(Saved entries)
----

-- ==== Sys2Proof/Machine/Flash.lean ====
section
/-! DEFINITION. The embedded flash: regions, reads, programs, erases and suspends as the controller performs them, and the Tender's own
uses of it: code words, the erase journal and the settings region (R387-R401, R415-R417). -/

namespace Sys2Proof.Machine

/-! ### Regions and words (R387, R388) -/

/-- A LOCKED region: the recovery loader and the reserved end. -/
def flLocked (addr : Nat) : Bool := decide (addr < 0x80000) || decide (0xF84000 ≤ addr)

/-- The sector of an address. -/
def flSector (addr : Nat) : Nat := addr / 0x2000

def flWord (s : State) (w : Nat) : Option FlashWord := tabGet (fun _ => none) s.flash.words w
def setFlWord (w : Nat) (v : Option FlashWord) (s : State) : State :=
  { s with flash := { s.flash with words := tabSet (fun _ => none) s.flash.words w v } }

/-- The free bytes of a draw. -/
def freeBlock (n : Nat) : List Byte := leBytes 16 (Config.freeBytes n).toNat

/-- The 16 bytes a code word reads as: blank words 0xFF, a word cut short a free value (R388, R393). -/
def wordBytes (s : State) (w : Nat) : List Byte :=
  match flWord s w with
  | none => List.replicate 16 0xFF
  | some x => match x.cut with
    | none => x.data
    | some n => freeBlock n

/-- `n` code words from word `w` on. -/
def wordsFrom (s : State) (w n : Nat) : List Byte := (List.range n).flatMap (fun i => wordBytes s (w + i))

/-- `n` bytes from a 16-byte aligned address. -/
def flBytes (s : State) (addr n : Nat) : List Byte := (wordsFrom s (addr / 16) (ceilDiv n 16)).take n

/-- The words of a sector dropped: blank again. -/
def dropSector (sec : Nat) (s : State) : State :=
  { s with flash := { s.flash with words := s.flash.words.filter (fun p => p.1 / 512 != sec) } }

/-! ### The controller (R389-R397, R400, R401) -/

def flStat : Nat := 0x8004
def flBit (s : State) (i : Nat) : Bool := hgetB s flStat i
def setFlBit (i : Nat) (b : Bool) (s : State) : State := hsetB flStat i b s

/-- The word address in FLC_ADDR. -/
def flAddr (s : State) : Nat := (hrd s 0x8008).toNat
def setFlAddr (a : Nat) (s : State) : State := hwr 0x8008 (BitVec.ofNat 32 (a / 16 * 16)) s
def setErrAddr (a : Nat) (s : State) : State := hwr 0x800C (BitVec.ofNat 32 a) s

/-- A warning (R390): the event once for a word among the last 64 reported. -/
def flWarn (w errs : Nat) (s : State) : State :=
  let s := setFlBit 11 true (hwr 0x8010 (BitVec.ofNat 32 (16 * w + 2 ^ 28 * errs)) s)
  if s.flash.warned.contains w then s
  else
    let q := s.flash.warned ++ [w]
    tenderEvt 0x170 (leBytes 4 (16 * w) ++ leBytes 1 errs) { s with flash := { s.flash with warned := q.drop (q.length - 64) } }

/-- The wait states a read needs at the Tender's 200 MHz and a voltage of VDDH_CORE in mV; 0 stands for one not measured yet, within its
limits; none suffices below 1.00 V (R399). -/
def wsNeed (mv : Nat) : Nat := if mv = 0 ∨ 1050 ≤ mv then 4 else if 1000 ≤ mv then 6 else 16

/-- Whether reads are guaranteed (R399). -/
def readSure (s : State) : Bool := decide (wsNeed (tabGet (fun _ => 0) s.tender.rails 8) ≤ hgetF s 0x8000 3 0)

/-- FLASH_READ (R389, R390, R394, R395, R399): `errs` is the count of bits in error that the cells of the code word deliver. A read that
meets a running erase is held until the erase is suspended or ends. -/
def flashRead (addr : BitVec 24) (errs : Fin 4) (s : State) : State :=
  let a := addr.toNat
  let w := a / 16
  if flBit s 1 && flBit s 0 then { s with flash := { s.flash with heldRead := some (addr, errs) } }
  else if flBit s 2 && flSector a == s.flash.sector then
    setErrAddr a (setFlBit 14 true { s with flash := { s.flash with read := List.replicate 16 0xFF } })
  else
    let free := errs.val == 3 || !readSure s
    let data := if free then freeBlock s.free else wordBytes s w
    let s := if free then drawFree s else s
    let s := hsetF flStat 17 16 errs.val { s with flash := { s.flash with read := data } }
    let s := if errs.val = 3 then setErrAddr a (setFlBit 10 true (hincW 0x804C s))
      else if errs.val ≠ 0 then hincW 0x8048 s else s
    let thr := hgetF s 0x8000 9 8
    if (thr ≠ 0 ∧ thr ≤ errs.val) ∨ errs.val = 3 then flWarn w errs.val s else s

/-- The held read is made. -/
def heldReadDone (s : State) : State :=
  match s.flash.heldRead with
  | none => s
  | some (a, e) => flashRead a e { s with flash := { s.flash with heldRead := none } }

/-- Microseconds in core clocks. -/
def clkUs (n : Nat) : Nat := clocksOfNs (n * 1000)

/-- The guarded pair FLC_CMD and FLC_CMD_N (R33-R36, R391, R400): the value of an operation is written, then its twin; only the exact
complement makes it act. -/
def flcCommand (op twin : Word) (act : State → State) (s : State) : State :=
  guardTwinH 0x8040 twin (fun off v s => act (hwr off v s)) (guardValueH 0x8040 op s)

/-- A program begins, if its checks pass (R392). -/
def programStart (addr : BitVec 24) (data : BitVec 128) (s : State) : State :=
  let a := addr.toNat / 16 * 16
  if flBit s 0 then setFlBit 13 true s
  else if flLocked a then setErrAddr a (setFlBit 9 true s)
  else if flBit s 2 && flSector a == s.flash.sector then setFlBit 13 true s
  else if (flWord s (a / 16)).isSome then setErrAddr a (setFlBit 8 true s)
  else
    let d := data.toNat
    let s := setFlAddr a s
    let s := forAll [0, 1, 2, 3] (fun i => hwr (0x8020 + 4 * i) (BitVec.ofNat 32 (d / 2 ^ (32 * i)))) s
    setFlBit 0 true (setFlWord (a / 16) (some { data := [], cut := some s.free })
      (drawFree { s with flash := { s.flash with op := 1, opAge := s.age } }))

/-- FLASH_PROGRAM (R391, R392): the guarded pair with the word and its address. -/
def flashProgram (addr : BitVec 24) (data : BitVec 128) (twin : Word) (s : State) : State := flcCommand 1 twin (programStart addr data) s

/-- The word being programmed: the one whose program has begun and not ended. -/
def flProgramming (s : State) : Option Nat :=
  (s.flash.words.find? (fun p => match p.2 with
    | some x => x.data.isEmpty
    | none => false)).map (fun p => p.1)

/-- FLASH_PROGRAM_DONE (R391): 20 us after the complement write. -/
def flashProgramDone (s : State) : State :=
  if s.flash.op ≠ 1 then s
  else
    let s := reachAge (s.flash.opAge + clkUs 20) s
    let d := [0, 1, 2, 3].flatMap (fun i => leBytes 4 (hrd s (0x8020 + 4 * i)).toNat)
    let s := match flProgramming s with
      | some w => setFlWord w (some { data := d }) s
      | none => s
    setFlBit 0 false { s with flash := { s.flash with op := if flBit s 2 then 2 else 0 } }

/-- An erase of the sector of the controller begins: 4 ms of erase time (R394). -/
def beginErase (s : State) : State :=
  setFlBit 0 true (setFlBit 1 true { s with flash := { s.flash with op := 2, erased := false, opAge := s.age, left := clkUs 4000 } })

/-- An erase begins, if its checks pass (R392). -/
def eraseStart (addr : BitVec 24) (s : State) : State :=
  let a := addr.toNat
  if flBit s 0 ∨ flBit s 2 then setFlBit 13 true s
  else if flLocked a then setErrAddr (a / 16 * 16) (setFlBit 9 true s)
  else beginErase (setFlAddr a { s with flash := { s.flash with again := 0, sector := flSector a } })

/-- FLASH_ERASE (R392, R394): the guarded pair with any address of the sector. -/
def flashErase (addr : BitVec 24) (twin : Word) (s : State) : State := flcCommand 2 twin (eraseStart addr) s

/-- FLASH_ERASE_DONE (R394): the erase time has run. A read held is made. -/
def flashEraseDone (s : State) : State :=
  if s.flash.op ≠ 2 ∨ flBit s 2 then s
  else
    let s := reachAge (s.flash.opAge + s.flash.left) s
    let s := dropSector (s.flash.sector) s
    heldReadDone (setFlBit 0 false (setFlBit 1 false (setFlBit 3 false { s with flash := { s.flash with op := 0, erased := true } })))

/-- A blank check begins, if its checks pass (R392): not in the sector of a suspended erase. -/
def blankStart (addr : BitVec 24) (s : State) : State :=
  let sec := flSector addr.toNat
  if flBit s 0 || (flBit s 2 && sec == s.flash.sector) then setFlBit 13 true s
  else
    setFlBit 0 true (setFlAddr addr.toNat { s with flash := { s.flash with
      op := 3, erased := s.flash.erased && sec == s.flash.sector, checkSec := sec, opAge := s.age } })

/-- BLANK_CHECK (R392, R397): the guarded pair with any address of the sector. -/
def blankCheck (addr : BitVec 24) (twin : Word) (s : State) : State := flcCommand 3 twin (blankStart addr) s

/-- The words of a sector that are not blank. -/
def notBlank (s : State) (sec : Nat) : List Nat := (s.flash.words.filter (fun p => p.1 / 512 == sec)).map (fun p => p.1 % 512)

/-- BLANK_CHECK_DONE (R397), 100 us after its start: `weak` are the blank words of the sector with a weak bit. A sector just erased is erased again, up to three
times. -/
def blankCheckDone (weak : List Nat) (s : State) : State :=
  if s.flash.op ≠ 3 then s
  else
    let s := reachAge (s.flash.opAge + clkUs 100) s
    let sec := s.flash.checkSec
    let bad := weak.filter (· < 512) ++ notBlank s sec
    let s := setFlBit 0 false { s with flash := { s.flash with op := if flBit s 2 then 2 else 0 } }
    match bad with
    | [] => { s with flash := { s.flash with erased := false, again := 0 } }
    | w :: ws =>
      let s := setErrAddr (sec * 0x2000 + 16 * ws.foldl max w) (setFlBit 15 true s)
      if !s.flash.erased then s
      else if s.flash.again < 3 then beginErase { s with flash := { s.flash with again := s.flash.again + 1 } }
      else setFlBit 12 true { s with flash := { s.flash with erased := false, again := 0 } }

/-- The running erase stops and keeps its progress; a read held is made (R394, R395). -/
def eraseStops (s : State) : State :=
  heldReadDone (setFlBit 3 false (setFlBit 0 false (setFlBit 2 true
    { s with flash := { s.flash with left := s.flash.left - (s.age - s.flash.opAge) } })))

/-- FLASH_SUSPEND (R395) at a run time of `runUs` since the start or the last resume. -/
def flashSuspend (runUs : Nat) (s : State) : State :=
  if s.flash.op ≠ 2 ∨ flBit s 2 then s
  else
    let s := reachAge (s.flash.opAge + clkUs runUs) s
    if s.flash.opAge + clkUs 200 ≤ s.age then eraseStops s else setFlBit 3 true s

/-- SUSPEND_TAKE_EFFECT (R395): the run time of a held suspend reaches 200 us. -/
def suspendTakeEffect (s : State) : State :=
  if flBit s 3 ∧ s.flash.op = 2 then eraseStops (reachAge (s.flash.opAge + clkUs 200) s) else s

/-- FLASH_RESUME (R395): every resume adds 50 us of erase time; none while a program or blank check runs (log entry 161). -/
def flashResume (s : State) : State :=
  if flBit s 2 && flBit s 0 then s
  else if flBit s 2 then
    setFlBit 0 true (setFlBit 2 false { s with flash := { s.flash with opAge := s.age, left := s.flash.left + clkUs 50 } })
  else setFlBit 3 false s

/-- A host-die reset or power loss cuts an operation short (R393, R395): the word, or the words of the sector, read as free values. -/
def flashCut (s : State) : State :=
  let sec := s.flash.sector
  let s := if flBit s 1 then
      forAll (notBlank s sec) (fun i s => drawFree (setFlWord (sec * 512 + i) (some { data := [0], cut := some s.free }) s)) s
    else s
  -- a word whose program was cut short stays what it is: not blank, its bytes free
  let s := match flProgramming s with
    | some w => setFlWord w (some { data := [0], cut := ((flWord s w).getD { data := [] }).cut }) s
    | none => s
  hwr flStat 0 { s with flash := { s.flash with op := 0, erased := false, again := 0, warned := [], heldRead := none } }

/-! ### The Tender's own programs and erases (R396-R398) -/

/-- A code word programmed. -/
def flProg (addr : Nat) (data : List Byte) (s : State) : State := setFlWord (addr / 16) (some { data := padTo 16 data }) s

/-- Bytes programmed as code words at rising addresses. -/
def flProgAll (addr : Nat) : Nat → List Byte → State → State
  | 0, _, s => s
  | n + 1, bs, s => flProgAll (addr + 16) n (bs.drop 16) (flProg addr bs s)

/-- A 16-byte record with its CRC (R396, R405, R415). -/
def crcRecord (bs : List Byte) : List Byte := padTo 12 bs ++ leBytes 4 (crc32 (padTo 12 bs))

/-- The CRC of a record checks. -/
def recordOk (w : List Byte) : Bool := leAt w 12 4 == crc32 (w.take 12)

/-- The first byte addresses of the two journal sectors. -/
def journalBase (j : Nat) : Nat := 0xF80000 + 0x2000 * j

/-- The records of a journal sector: its words up to the first blank one (R396). -/
def journalWords (s : State) (j : Nat) : List (List Byte) :=
  let ws := (List.range 512).map (fun i => (flWord s (journalBase j / 16 + i), wordBytes s (journalBase j / 16 + i)))
  (ws.takeWhile (fun p => p.1.isSome)).map (fun p => p.2)

/-- A valid journal record: its TYPE, sector and SEQ. -/
def journalRec (w : List Byte) : Option (Nat × Nat × Nat) :=
  let t := leAt w 0 1
  if recordOk w ∧ (t = 0x49 ∨ t = 0x44) ∧ leAt w 1 1 = 0 ∧ leAt w 2 2 < 2048 ∧ leAt w 8 4 = 0 then some (t, leAt w 2 2, leAt w 4 4) else none

def journalRecs (s : State) (j : Nat) : List (Nat × Nat × Nat) := (journalWords s j).filterMap journalRec
def topSeq (rs : List (Nat × Nat × Nat)) : Nat := rs.foldl (fun m r => max m r.2.2) 0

----

[EXERCISE] Look back at the data above. Transcribe exactly the lines starting at the line that contains "let s := setFlBit 11" and ending at the line that contains "tenderEvt 0x170 (leBytes".

[RESPONSE TO THIS EXERCISE]
  let s := setFlBit 11 true (hwr 0x8010 (BitVec.ofNat 32 (16 * w + 2 ^ 28 * errs)) s)
  if s.flash.warned.contains w then s
  else
    let q := s.flash.warned ++ [w]
    tenderEvt 0x170 (leBytes 4 (16 * w) ++ leBytes 1 errs) { s with flash := { s.flash with warned := q.drop (q.length - 64) } }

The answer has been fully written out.